- ABOUT THIS TASK
Check every line of the entries below for the word "hfails", then give only the number of lines that have it.
* * * * *
/-- Everything COBS_ENC can do with a present source. -/
theorem cobsEncode_cases (src : Bytes) (cap : Nat) :
    ((src = [] ∨ cap < encMax src.length) ∧ cobsEncode src cap = []) ∨
    (src ≠ [] ∧ encMax src.length ≤ cap ∧ cobsEncode src cap = cobsEncodeLoop src []) := by
  by_cases h : src = [] ∨ cap < encMax src.length
  · exact .inl ⟨h, cobsEncode_of_fails h⟩
  · obtain ⟨hsrc, hcap⟩ := not_or.1 h
    have hcap := Nat.not_lt.1 hcap
    exact .inr ⟨hsrc, hcap, cobsEncode_of_fits hsrc hcap⟩

theorem cobsEncode_eq_nil_iff (src : Bytes) (cap : Nat) :
    cobsEncode src cap = [] ↔ src = [] ∨ cap < encMax src.length := by
  refine ⟨fun hnil => ?_, cobsEncode_of_fails⟩
  obtain ⟨hfails, -⟩ | ⟨-, -, hloop⟩ := cobsEncode_cases src cap
  · exact hfails
  · exact absurd (hloop.symm.trans hnil) (cobsEncodeLoop_ne_nil src [])

theorem zero_notMem_cobsEncode (src : Bytes) (cap : Nat) : (0x00 : Byte) ∉ cobsEncode src cap := by
  obtain ⟨-, hnil⟩ | ⟨-, -, hloop⟩ := cobsEncode_cases src cap
  · simp [hnil]
  · rw [hloop]
    exact cobsEncodeLoop_no_zero src [] (.inl (by simp)) (by simp)

/-- A non-empty sequence is framed in at most `ENC_MAX` bytes (R179). -/
theorem length_cobsEncodeLoop {src : Bytes} (hsrc : src ≠ []) :
    src.length + 1 ≤ (cobsEncodeLoop src []).length ∧ (cobsEncodeLoop src []).length ≤ encMax src.length := by
  obtain ⟨hmin, hmax⟩ := cobsEncodeLoop_length src []
  have hpos : 0 < src.length := List.length_pos_of_ne_nil hsrc
  have hmax := hmax (.inl (by simp))
  simp only [List.length_nil, Nat.zero_add] at hmin hmax
  rw [encMax]
  omega

/-- Settles O46: the encoder fails by its two tests alone, and what its loop writes keeps the bounds. -/
theorem cobsEncOutput : Obligations.CobsEncOutput := by
  intro src cap s hlen
  refine ⟨_, exec_cobsEnc hlen cap s, cobsEncode_eq_nil_iff src cap, zero_notMem_cobsEncode src cap, ?_⟩
  obtain ⟨-, hnil⟩ | ⟨hsrc, hcap, hloop⟩ := cobsEncode_cases src cap
  · rw [hnil]
    exact ⟨Nat.zero_le cap, fun h => absurd rfl h⟩
  · rw [hloop]
    obtain ⟨hmin, hmax⟩ := length_cobsEncodeLoop hsrc
    exact ⟨hmax.trans hcap, fun _ => ⟨hmin, hmax⟩⟩

/-! ### The decoder as the encoder's inverse -/

/-- Past its two tests COBS_DEC is its loop, with no zero owed. -/
theorem cobsDecode_of_fits (P : Params) {src : Bytes} {cap : Nat} (hsrc : src ≠ []) (hcap : src.length - 1 ≤ cap) :
    cobsDecode P src cap = cobsDecodeAll P src false := by
  rw [cobsDecode_eq, if_neg (not_or.2 ⟨hsrc, Nat.not_lt.2 hcap⟩)]

/-- R187: a frame decodes to what it frames, with nothing behind it or a delimiter that pays no zero. -/
theorem cobsDecode_cobsEncode_append (P : Params) {src more : Bytes} {cap cap' : Nat} (hsrc : src ≠ [])
    (hcap : encMax src.length ≤ cap)
    (hmore : more = [] ∨ P.cobsZeroBeforeDelim = false ∧ ∃ after, more = 0x00 :: after)
    (hcap' : decMax (cobsEncode src cap ++ more).length ≤ cap') :
    cobsDecode P (cobsEncode src cap ++ more) cap' = src := by
  rw [cobsEncode_of_fits hsrc hcap] at hcap' ⊢
  have hframe : cobsEncodeLoop src [] ++ more ≠ [] :=
    List.append_ne_nil_of_left_ne_nil (cobsEncodeLoop_ne_nil src []) more
  rw [cobsDecode_of_fits P hframe hcap', cobsDecodeAll_encode P src [] more false (.inl (by simp)) hmore]
  rfl

theorem cobsDecode_cobsEncode (P : Params) {src : Bytes} {cap cap' : Nat} (hsrc : src ≠ [])
    (hcap : encMax src.length ≤ cap) (hcap' : decMax (cobsEncode src cap).length ≤ cap') :
    cobsDecode P (cobsEncode src cap) cap' = src := by
  have h := cobsDecode_cobsEncode_append P hsrc hcap (.inl rfl) (cap' := cap')
  rw [List.append_nil] at h
  exact h hcap'

/-- Settles O48: the inverse law at the encoder's least capacity; both operations fail on the empty sequence. -/
theorem cobsDecodeInvertsEncode : Obligations.CobsDecodeInvertsEncode :=
  ⟨fun P _ _ hsrc hcap => cobsDecode_cobsEncode P hsrc le_rfl hcap,
    fun P _ after _ hsrc hz hcap => cobsDecode_cobsEncode_append P hsrc le_rfl (.inr ⟨hz, after, rfl⟩) hcap,
    fun _ _ => ⟨cobsEncode_of_fails (.inl rfl), if_pos (.inl rfl)⟩⟩

/-- Settles O47: COBS_ENC delivered the encoder's frame, and the decoder inverts it. -/
theorem cobsDecInvertsEnc : Obligations.CobsDecInvertsEnc := by
  intro src cap cap' s t frame hsrc hcap hlenSrc hlenFrame henc hframe hcap'
  rw [exec_cobsEnc hlenSrc] at henc
  cases henc
  cases hframe
  rw [exec_cobsDec hlenFrame, cobsDecode_cobsEncode Config.params hsrc hcap hcap']

/-! ### The decoder's loop by the kind of its first block -/

theorem cobsDecodeAll_nil (P : Params) (pend : Bool) : cobsDecodeAll P [] pend = [] := rfl

/-- The delimiter ends the frame, and pays the zero owed only if the parameter says so (R183). -/
theorem cobsDecodeAll_delimiter (P : Params) (tail : Bytes) (pend : Bool) :
    cobsDecodeAll P (0x00 :: tail) pend = if pend && P.cobsZeroBeforeDelim then [0x00] else [] := by
  rw [cobsDecodeAll_cons, cobsBlock_zero, List.append_nil]

/-- Any other code byte pays the zero owed, copies its block and goes on behind it (R182, R184). -/
theorem cobsDecodeAll_run (P : Params) {code : Byte} (tail : Bytes) (pend : Bool) (hcode : code ≠ 0x00) :
    cobsDecodeAll P (code :: tail) pend = (if pend then [0x00] else []) ++ tail.take (code.toNat - 1) ++
      cobsDecodeAll P (tail.drop (code.toNat - 1)) (code != 0xFF) := by
  rw [cobsDecodeAll_cons, cobsBlock_run P tail pend hcode]
  by_cases hrest : tail.drop (code.toNat - 1) = []
  · rw [hrest, cobsDecodeAll_nil, if_pos rfl]
  · rw [if_neg hrest]

/-- `cobsDecode_induction` by the kind of the first block: a frame is empty, begins with the delimiter, or begins with a
block and goes on behind it. -/
theorem cobsFrame_induction (P : Params) {C : Bytes → Bool → Prop} (empty : ∀ pend, C [] pend)
    (delimiter : ∀ tail pend, C (0x00 :: tail) pend)
    (run : ∀ code tail pend, code ≠ 0x00 →
      C (tail.drop (code.toNat - 1)) (code != 0xFF) → C (code :: tail) pend) :
    ∀ src pend, C src pend := by
  refine cobsDecode_induction (P := P) empty fun code tail pend ih => ?_
  by_cases hcode : code = 0x00
  · subst hcode
    exact delimiter tail pend
  refine run code tail pend hcode ?_
  by_cases hrest : tail.drop (code.toNat - 1) = []
  · rw [hrest]
    exact empty _
  · exact ih _ _ (by rw [cobsBlock_run P tail pend hcode, if_neg hrest])

/-- The loop writes at most a byte for each byte of the frame but its first, and one for a zero owed before it. -/
theorem length_cobsDecodeAll_le (P : Params) : ∀ (src : Bytes) (pend : Bool),
    (cobsDecodeAll P src pend).length ≤ src.length - 1 + pend.toNat := by
  have hzero (b : Bool) : (if b then [(0x00 : Byte)] else []).length = b.toNat := by cases b <;> rfl
  refine cobsFrame_induction P (fun pend => Nat.zero_le _) (fun tail pend => ?_) fun code tail pend hcode ih => ?_
  · rw [cobsDecodeAll_delimiter, hzero]
    cases pend
    · exact Nat.zero_le _
    · exact (Bool.toNat_le _).trans (Nat.le_add_left _ _)
  · rw [cobsDecodeAll_run P tail pend hcode, List.length_append, List.length_append, hzero, List.length_take,
      List.length_cons]
    by_cases hrest : tail.drop (code.toNat - 1) = []
    · rw [hrest, cobsDecodeAll_nil, List.length_nil]
      omega
    · have howed := Bool.toNat_le (code != 0xFF)
      have hpos := List.length_pos_of_ne_nil hrest
      rw [List.length_drop] at ih hpos
      omega

/-- Settles O49: no zero is owed before a frame's first block. -/
theorem cobsDecBound : Obligations.CobsDecBound := by
  intro src cap s hlen
  refine ⟨_, exec_cobsDec hlen cap s, ?_⟩
  rw [cobsDecode_eq]
  split
  next hfails => exact ⟨Nat.zero_le _, Nat.zero_le _, fun _ => rfl⟩
  next hfits =>
    have hbound : (cobsDecodeAll Config.params src false).length ≤ src.length - 1 :=
      length_cobsDecodeAll_le Config.params src false
    exact ⟨hbound, hbound.trans (Nat.not_lt.1 (not_or.1 hfits).2), fun h => absurd h hfits⟩

/-- A frame without the delimiter never comes to the one block that reads the parameters. -/
theorem cobsDecodeAll_congr_params (P Q : Params) : ∀ (src : Bytes) (pend : Bool), (0x00 : Byte) ∉ src →
    cobsDecodeAll P src pend = cobsDecodeAll Q src pend := by
  refine cobsFrame_induction P (fun _ _ => rfl) (fun tail pend h => absurd List.mem_cons_self h)
    fun code tail pend hcode ih h => ?_
  rw [cobsDecodeAll_run P tail pend hcode, cobsDecodeAll_run Q tail pend hcode,
    ih fun hmem => h (List.mem_cons_of_mem _ (List.mem_of_mem_drop hmem))]

/-- Settles O50: the two tests read no parameter, and neither does the loop on such a frame. -/
theorem zeroFreeFramesDecodeAlike : Obligations.ZeroFreeFramesDecodeAlike := by
  intro P Q src cap h
  rw [cobsDecode_eq, cobsDecode_eq, cobsDecodeAll_congr_params P Q src false h]

/-! ### The code rows -/

/-- The row of a code byte is the decoding of the frame it begins. -/
theorem exec_of_encode_code {i : Instr} {c : Byte} (hf : i.format = .cobs) (hi : encode i = [c]) (s : State) :
    exec i s = decodeIssued c s := by
  obtain ⟨b, hb, hexec⟩ := exec_cobs hf
  obtain rfl : b = c := List.singleton_injective (hb.symm.trans hi)
  exact hexec s

/-- Settles O53: the row of `c` decodes `c` and what is issued behind it, once the step has taken `c`. -/
theorem codeRowsRunCobsDec : Obligations.CodeRowsRunCobsDec := by
  intro s c tail hformat hbytes
  obtain ⟨henc, hf, -⟩ := encode_decodeCode c
  have hdecode : decode s.issued.format s.issued.bytes = .ok (decodeCode c, tail) := by
    rw [hformat, hbytes]
    rfl
  rw [step_of_decode hdecode, exec_of_encode_code hf henc]
  rfl

/-- A code row on a frame that `LEN_MAX` admits delivers what the frame decodes to. -/
theorem exec_code_row {i : Instr} {c : Byte} {s : State} (hf : i.format = .cobs) (hi : encode i = [c])
    (hlen : withinLenMax Config.params (0x00 :: s.issued.bytes)) :
    exec i s = .next { s with
      issued := Issue.nothing
      result := .bytes (cobsDecode Config.params (c :: s.issued.bytes) s.issued.cap) } :=
  (exec_of_encode_code hf hi s).trans (if_pos hlen)

/-- Settles O52: the capacity test failed or not, the output is empty. -/
theorem delimiterRowEndsTheFrame : Obligations.DelimiterRowEndsTheFrame := by
  intro s hlen
  have hempty : cobsDecode Config.params (0x00 :: s.issued.bytes) s.issued.cap = [] := by
    rw [cobsDecode_eq, cobsDecodeAll_delimiter]
    exact ite_self _
  rw [exec_code_row rfl rfl hlen, hempty]

/-- A code byte is one more than the length of its block (R79), so it is not the delimiter. -/
theorem code_ne_zero_of_lt {code : Byte} {n : Nat} (h : n + 1 ≤ code.toNat) : code ≠ 0x00 := by
  rintro rfl
  exact absurd h (Nat.not_succ_le_zero n)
* * * * *
- REPLY
3